Start at the line in the entries below that contains "its frames -/", stop at the line that contains "theorem hasWork_iff (s", and output exactly the lines in that span, both ends included.

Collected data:
'''

-- ==== Sys2Proof/Laws/Withdraw.lean ====
section
/-! SUPPORT. New draws, handing on, withdrawal and stripping: each operation does what its relation in the
statements says (R55, R72, R93, R119, R121, R128, R131), and what follows from that for queue and hand. -/

namespace Sys2Proof.Machine

/-! ## The Contention Unit, but for its frames -/

theorem Contention.SameButFrames.refl (c : Contention) : c.SameButFrames c := rfl

theorem Contention.SameButFrames.trans {c d e : Contention} (h : c.SameButFrames d)
    (h' : d.SameButFrames e) : c.SameButFrames e := by
  unfold Contention.SameButFrames at *; rw [h', h]

theorem Contention.requestHold_same (c : Contention) (n : Nat) : c.SameButFrames (c.requestHold n) := by
  unfold Contention.SameButFrames Contention.requestHold
  split_ifs <;> rfl

theorem Contention.tested_same (c : Contention) (l : Life) (r : StartRecord) (b : Nat) :
    c.SameButFrames (c.tested l r b) := by
  unfold Contention.tested
  split
  · exact (c.requestHold_same _).trans rfl
  · rfl

theorem State.AfterPosts.same {s t : State} (h : s.AfterPosts t) :
    s.contention.SameButFrames t.contention := by
  rw [h]; unfold State.testedAfter
  split
  · exact Contention.tested_same _ _ _ _
  · rfl

/-! ## Work and draws (R119, R121) -/

theorem hasWork_iff (s : State) : s.hasWork = true ↔ s.Works := by
  have live : s.station.life.transmits = true ↔ (s.station.life = .active ∨ s.station.life = .leaving) := by
    cases s.station.life <;> simp [Life.transmits]
  unfold State.hasWork State.Works
  simp [holdsClear_iff, live, and_assoc]

theorem draw_eq (c : Contention) : c.draw = (c.newDeferral, { c with rng := rngAdvance c.rng }) := by
  unfold Contention.draw Contention.deferralOf Contention.newDeferral Contention.controlClass drawValue
    dataExponent
  cases c.inHand with
  | none => cases hq : c.queue <;> simp
  | some f => cases f <;> cases hq : c.queue <;> simp

/-- An IDLE unit with work leaves IDLE with a new draw (R119). -/
theorem leaveIdle_of_works (s : State) (h : s.contention.state = .idle) (hw : s.Works) :
    s.leaveIdle = s.setContention s.contention.drawn := by
  rw [State.leaveIdle, if_pos ⟨h, (hasWork_iff s).mpr hw⟩, draw_eq]; rfl

theorem leaveIdle_of_not (s : State) (h : ¬ (s.contention.state = .idle ∧ s.Works)) : s.leaveIdle = s := by
  rw [State.leaveIdle, if_neg (fun hc => h ⟨hc.1, (hasWork_iff s).mp hc.2⟩)]

/-- The frame in hand is discarded (R128). -/
theorem discardInHand_discards (s : State) : s.Discards s.discardInHand := by
  have hw : (s.setContention s.contention.dropInHand).Works ↔ s.Works := Iff.rfl
  unfold State.discardInHand
  refine ⟨?_, fun h => ?_, fun h => ?_⟩
  · rw [leaveIdle_eq]
    exact ((setContention_changesOnly _ _).mono (by decide)).trans (setContention_changesOnly _ _)
  · rw [leaveIdle_of_works _ rfl (hw.mpr h)]; rfl
  · rw [leaveIdle_of_not _ (fun hc => h (hw.mp hc.2))]; rfl

/-- A discard leaves no frame in hand, and of the rest only state, attempts and generator may change. -/
theorem State.Discards.contention {s t : State} (h : s.Discards t) :
    t.contention = { s.contention with
      inHand := none, attempts := 0, state := t.contention.state, rng := t.contention.rng } := by
  by_cases hw : s.Works
  · rw [h.2.1 hw]; rfl
  · rw [h.2.2 hw]; rfl

/-! ## Handing on, and a place that becomes free -/

section Freed
variable (s : State) (f : CtlFrame)

theorem noteQueued_changesOnly : s.ChangesOnly (s.noteQueued f) [.directory] := by
  unfold State.noteQueued
  split
  · exact updProduce_changesOnly _ _ _
  · exact .refl _ _

theorem noteQueued_entry (m : Nat) : (s.noteQueued f).entry m =
    if f = .relinquish m then (s.entry m).map (Entry.mapProduce (fun p => { p with releaseQueued := true }))
    else s.entry m := by
  cases f with
  | relinquish n =>
    simp only [State.noteQueued, State.updProduce_entry, CtlFrame.relinquish.injEq]
    by_cases h : m = n
    · subst h; simp
    · rw [if_neg h, if_neg (Ne.symm h)]
  | _ => simp [State.noteQueued]

theorem noteQueued_noRelease (h : ∀ n, f ≠ .relinquish n) : s.noteQueued f = s := by
  cases f <;> first | rfl | (exact absurd rfl (h _))

theorem placeCommand_contention : (s.placeCommand f).contention =
    { s.contention with queue := s.contention.queue ++ [f] } :=
  noteQueued_changesOnly _ f .contention (by decide)

theorem placeCommand_changesOnly : s.ChangesOnly (s.placeCommand f) [.directory, .contention] :=
  ((setContention_changesOnly _ _).mono (by decide)).trans ((noteQueued_changesOnly _ _).mono (by decide))

theorem placeCommand_entry (m : Nat) : (s.placeCommand f).entry m =
    if f = .relinquish m then (s.entry m).map (Entry.mapProduce (fun p => { p with releaseQueued := true }))
    else s.entry m := noteQueued_entry _ f m

/-- A CLAIM or RELINQUISH is handed on (R54, R55, R72). -/
theorem handOn_handsOn : s.HandsOn (s.handOn f) f := by
  unfold State.HandsOn State.handOn commandPlaceFree Config.commandPlaces
  by_cases h : (s.contention.queue.filter CtlFrame.fromCommand).length < 6
  · rw [if_pos h, if_pos (by simpa using h)]
    exact ⟨placeCommand_contention _ _, placeCommand_entry _ _, placeCommand_changesOnly _ _⟩
  · rw [if_neg h, if_neg (by simpa using h)]
    exact ⟨rfl, setOwnership_changesOnly _ _⟩

/-- What follows when a place of the control queue becomes free (R55, R131). -/
theorem placeFreed_placeFreed : s.PlaceFreed (s.placeFreed f) f := by
  unfold State.PlaceFreed State.placeFreed
  cases hf : f.fromCommand with
  | true =>
    simp only [if_true]
    unfold State.moveWaiting
    cases h : s.ownership.waitList with
    | nil =>
      refine ⟨by simp, ?_, fun m => by simp, .refl _ _⟩
      show s.ownership = _
      rw [List.drop_nil, ← h]
    | cons g rest =>
      refine ⟨placeCommand_contention _ g, ?_, fun m => ?_, ?_⟩
      · exact placeCommand_changesOnly _ g .ownership (by decide)
      · simp only [List.head?_cons, Option.some.injEq]
        exact placeCommand_entry _ g m
      · exact ((setOwnership_changesOnly _ _).mono (by decide)).trans
          ((placeCommand_changesOnly _ _).mono (by decide))
  | false =>
    simp only [Bool.false_eq_true, if_false]
    refine ⟨?_, setContention_changesOnly _ _⟩
    simp only [setContention_contention, Contention.placePendingHold]
    cases h : s.contention.pendingHold with
    | none => simp; rw [← h]
    | some n => rfl

end Freed

/-- The frames behind keep their order, at most one frame joins at the tail, and at most the entry of a
RELINQUISH that moves is marked. -/
theorem State.PlaceFreed.leaves {s t : State} {f : CtlFrame} (h : s.PlaceFreed t f) :
    s.ChangesOnly t [.directory, .ownership, .contention] ∧
    (∀ m, t.entry m = s.entry m ∨
      t.entry m = (s.entry m).map (Entry.mapProduce (fun p => { p with releaseQueued := true }))) ∧
    t.ownership.slots = s.ownership.slots ∧
    t.contention = { s.contention with
      queue := t.contention.queue, pendingHold := t.contention.pendingHold } ∧
    ∃ more, t.contention.queue = s.contention.queue ++ more ∧
      (f.fromCommand = true ∧ more = s.ownership.waitList.take 1
          ∧ t.ownership = { s.ownership with waitList := s.ownership.waitList.drop 1 }
        ∨ f.fromCommand = false ∧ more = (s.contention.pendingHold.map CtlFrame.hold).toList
          ∧ t.ownership = s.ownership ∧ t.directory = s.directory) := by
  unfold State.PlaceFreed at h
  cases hf : f.fromCommand with
  | true =>
    rw [hf, if_pos rfl] at h
    obtain ⟨h1, h2, h3, h4⟩ := h
    refine ⟨h4, fun m => ?_, by rw [h2], by rw [h1], _, by rw [h1], .inl ⟨rfl, rfl, h2⟩⟩
    rw [h3 m]; split
    · exact .inr rfl
    · exact .inl rfl
  | false =>
    rw [hf, if_neg (by decide)] at h
    obtain ⟨h1, h2⟩ := h
    have ho : t.ownership = s.ownership := h2 .ownership (by decide)
    have hd : t.directory = s.directory := h2 .directory (by decide)
    exact ⟨h2.mono (by decide), fun m => .inl (by simp only [State.entry, hd]), by rw [ho], by rw [h1],
      _, by rw [h1], .inr ⟨rfl, rfl, ho, hd⟩⟩

theorem placeFreed_changesOnly (s : State) (f : CtlFrame) :
    s.ChangesOnly (s.placeFreed f) [.directory, .ownership, .contention] := (placeFreed_placeFreed s f).leaves.1

/-! ## Withdrawal -/

section Withdraw
variable (s : State) (f : CtlFrame)

/-- Withdrawal from the control queue (R131). -/
theorem withdrawQueued_leavesQueue : s.LeavesQueue (s.withdrawQueued f) f := by
  unfold State.LeavesQueue State.withdrawQueued
  by_cases h : f ∈ s.contention.queue
  · rw [if_pos h, if_pos (by simpa using h)]
    exact placeFreed_placeFreed _ f
  · rw [if_neg h, if_neg (by simpa using h)]

/-- Withdrawal from the hand (R128). -/
theorem withdrawInHand_leavesHand : s.LeavesHand (s.withdrawInHand f) f := by
  unfold State.LeavesHand State.withdrawInHand
  cases s.contention.inHand with
  | none => rfl
  | some i =>
    cases i with
    | data records => rfl
    | control g w =>
      by_cases hg : g = f
      · subst hg
        simp only [if_true]
        by_cases hs : s.contention.state = .sending
        · rw [if_pos hs, if_pos hs]; rfl
        · rw [if_neg hs, if_neg hs]; exact discardInHand_discards s
      · simp only [if_neg hg]

/-- Withdrawal from wherever the frame stands (R64, R65, R69, R128, R131). -/
theorem withdraw_withdraws : s.Withdraws (s.withdraw f) f := by
  refine ⟨_, ?_, withdrawInHand_leavesHand _ f⟩
  have h := withdrawQueued_leavesQueue
    (s.setOwnership { s.ownership with waitList := s.ownership.waitList.filter (· != f) }) f
  have he : s.setOwnership { s.ownership with waitList := s.ownership.waitList.filter (· != f) } =
      { s with ownership := { s.ownership with waitList := s.ownership.waitList.filter (fun g => g ≠ f) } } := by
    unfold State.setOwnership
    have hf : s.ownership.waitList.filter (· != f) = s.ownership.waitList.filter (fun g => g ≠ f) :=
      List.filter_congr (fun x _ => by by_cases hx : x = f <;> simp [hx])
    rw [hf]
  rw [he] at h
  rw [he]
  exact h

end Withdraw

/-- What a frame's leaving the control queue leaves. -/
theorem State.LeavesQueue.leaves {s t : State} {f : CtlFrame} (h : s.LeavesQueue t f) :
    s.ChangesOnly t [.directory, .ownership, .contention] ∧
    (∀ m, t.entry m = s.entry m ∨
      t.entry m = (s.entry m).map (Entry.mapProduce (fun p => { p with releaseQueued := true }))) ∧
    t.ownership.slots = s.ownership.slots ∧
    t.contention = { s.contention with
      queue := t.contention.queue, pendingHold := t.contention.pendingHold } ∧
    ∃ more, t.contention.queue = s.contention.queue.erase f ++ more ∧
      (more = [] ∧ t.ownership = s.ownership ∧ t.directory = s.directory
        ∨ f.fromCommand = true ∧ more = s.ownership.waitList.take 1
          ∧ t.ownership = { s.ownership with waitList := s.ownership.waitList.drop 1 }
        ∨ f.fromCommand = false ∧ more = (s.contention.pendingHold.map CtlFrame.hold).toList
          ∧ t.ownership = s.ownership ∧ t.directory = s.directory) := by
  unfold State.LeavesQueue at h
  split at h
  · obtain ⟨h1, h2, h3, h4, more, h5, h6⟩ := h.leaves
    refine ⟨?_, h2, h3, h4, more, h5, .inr h6⟩
    intro b hb
    have := h1 b hb
    cases b <;> first | exact this | (exact absurd (by decide) hb)
  · next hn =>
    subst h
    exact ⟨.refl _ _, fun _ => .inl rfl, rfl, rfl, [], by rw [List.append_nil, List.erase_of_not_mem hn],
      .inl ⟨rfl, rfl, rfl⟩⟩

/-- What a frame's leaving the hand leaves. -/
theorem State.LeavesHand.leaves {s t : State} {f : CtlFrame} (h : s.LeavesHand t f) :
    s.ChangesOnly t [.contention] ∧ s.WithdrawnInHand t f ∧
    t.contention = { s.contention with
      inHand := t.contention.inHand, attempts := t.contention.attempts, state := t.contention.state
      rng := t.contention.rng } ∧
    ((∀ w, s.contention.inHand ≠ some (.control f w)) → t = s) := by
  unfold State.LeavesHand at h
  have stay : t = s → (∀ w, s.contention.inHand ≠ some (.control f w)) →
      s.ChangesOnly t [.contention] ∧ s.WithdrawnInHand t f ∧ t.contention = { s.contention with
        inHand := t.contention.inHand, attempts := t.contention.attempts, state := t.contention.state
        rng := t.contention.rng } ∧ ((∀ w, s.contention.inHand ≠ some (.control f w)) → t = s) := by
    rintro rfl hn
    exact ⟨.refl _ _, fun w hw => absurd hw (hn w), rfl, fun _ => rfl⟩
  cases hi : s.contention.inHand with
  | none => rw [hi] at h; rw [← hi]; exact stay h (by simp [hi])
  | some i =>
    cases i with
    | data records => rw [hi] at h; rw [← hi]; exact stay h (by simp [hi])
    | control g w =>
      rw [hi] at h; rw [← hi]
      simp only at h
      by_cases hg : g = f
      · subst hg
        rw [if_pos rfl] at h
        by_cases hs : s.contention.state = .sending
        · rw [if_pos hs] at h; subst h
          refine ⟨setContention_changesOnly _ _, fun w' _ => by rw [if_pos hs], rfl, fun hn => absurd hi (hn w)⟩
        · rw [if_neg hs] at h
          refine ⟨h.1, fun w' _ => by rw [if_neg hs, h.contention], ?_, fun hn => absurd hi (hn w)⟩
          rw [h.contention]
      · rw [if_neg hg] at h
        exact stay h (fun w' hw => by rw [hi] at hw; cases hw; exact hg rfl)

/-- Everything a withdrawal can do. -/
theorem withdraw_spec (s : State) (f : CtlFrame) :
    s.ChangesOnly (s.withdraw f) [.directory, .ownership, .contention] ∧
    (∀ m, (s.withdraw f).entry m = s.entry m ∨ (s.withdraw f).entry m =
      (s.entry m).map (Entry.mapProduce (fun p => { p with releaseQueued := true }))) ∧
    (s.withdraw f).ownership.slots = s.ownership.slots ∧
    s.contention.SameButFrames (s.withdraw f).contention ∧
    (s.withdraw f).contention.ownHold = s.contention.ownHold ∧
    s.WithdrawnInHand (s.withdraw f) f ∧
    ((∀ w, s.contention.inHand ≠ some (.control f w)) →
      (s.withdraw f).contention = { s.contention with
        queue := (s.withdraw f).contention.queue
        pendingHold := (s.withdraw f).contention.pendingHold }) ∧
    (∃ more, (s.withdraw f).contention.queue = s.contention.queue.erase f ++ more ∧
      (more = [] ∧ (s.withdraw f).ownership.waitList = s.ownership.waitList.filter (· ≠ f)
          ∧ (s.withdraw f).directory = s.directory
        ∨ f.fromCommand = true ∧ more = (s.ownership.waitList.filter (· ≠ f)).take 1
          ∧ (s.withdraw f).ownership.waitList = (s.ownership.waitList.filter (· ≠ f)).drop 1
        ∨ f.fromCommand = false ∧ more = (s.contention.pendingHold.map CtlFrame.hold).toList
          ∧ (s.withdraw f).ownership.waitList = s.ownership.waitList.filter (· ≠ f)
          ∧ (s.withdraw f).directory = s.directory)) := by
  obtain ⟨q, hq, hh⟩ := withdraw_withdraws s f
  generalize s.withdraw f = t at *
  obtain ⟨h1, h2, h3, h4, more, h5, h6⟩ := hq.leaves
  obtain ⟨k1, k2, k3, k4⟩ := hh.leaves
  have hc : q.contention = { s.contention with
      queue := q.contention.queue, pendingHold := q.contention.pendingHold } := h4
  have hin : q.contention.inHand = s.contention.inHand := by rw [hc]
  have hst : q.contention.state = s.contention.state := by rw [hc]
  have ho : t.ownership = q.ownership := k1 .ownership (by decide)
  have hd : t.directory = q.directory := k1 .directory (by decide)
  have hqq : t.contention.queue = q.contention.queue := by rw [k3]
  refine ⟨?_, fun m => ?_, by rw [ho, h3], ?_, ?_, ?_, ?_, more, by rw [hqq, h5], ?_⟩
  · exact (((setOwnership_changesOnly _ _).mono (by decide)).trans h1).trans (k1.mono (by decide))
  · simp only [State.entry, hd]; exact h2 m
  · refine Contention.SameButFrames.trans (d := q.contention) ?_ ?_
    · unfold Contention.SameButFrames; rw [hc]
    · unfold Contention.SameButFrames; rw [k3]
  · rw [k3, hc]
  · intro w hw
    have := k2 w (by rw [hin]; exact hw)
    rw [this, hst]
  · intro hn
    rw [k4 (by rw [hin]; exact hn)]; exact hc
  · rw [ho, hd]
    rcases h6 with ⟨a, b, c⟩ | ⟨a, b, c⟩ | ⟨a, b, c, d⟩
    · exact .inl ⟨a, by rw [b], c⟩
    · exact .inr (.inl ⟨a, b, by rw [c]⟩)
    · exact .inr (.inr ⟨a, b, by rw [c], d⟩)

end Sys2Proof.Machine
end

'''

Task answer:
/-! ## The Contention Unit, but for its frames -/

theorem Contention.SameButFrames.refl (c : Contention) : c.SameButFrames c := rfl

theorem Contention.SameButFrames.trans {c d e : Contention} (h : c.SameButFrames d)
    (h' : d.SameButFrames e) : c.SameButFrames e := by
  unfold Contention.SameButFrames at *; rw [h', h]

theorem Contention.requestHold_same (c : Contention) (n : Nat) : c.SameButFrames (c.requestHold n) := by
  unfold Contention.SameButFrames Contention.requestHold
  split_ifs <;> rfl

theorem Contention.tested_same (c : Contention) (l : Life) (r : StartRecord) (b : Nat) :
    c.SameButFrames (c.tested l r b) := by
  unfold Contention.tested
  split
  · exact (c.requestHold_same _).trans rfl
  · rfl

theorem State.AfterPosts.same {s t : State} (h : s.AfterPosts t) :
    s.contention.SameButFrames t.contention := by
  rw [h]; unfold State.testedAfter
  split
  · exact Contention.tested_same _ _ _ _
  · rfl

/-! ## Work and draws (R119, R121) -/

theorem hasWork_iff (s : State) : s.hasWork = true ↔ s.Works := by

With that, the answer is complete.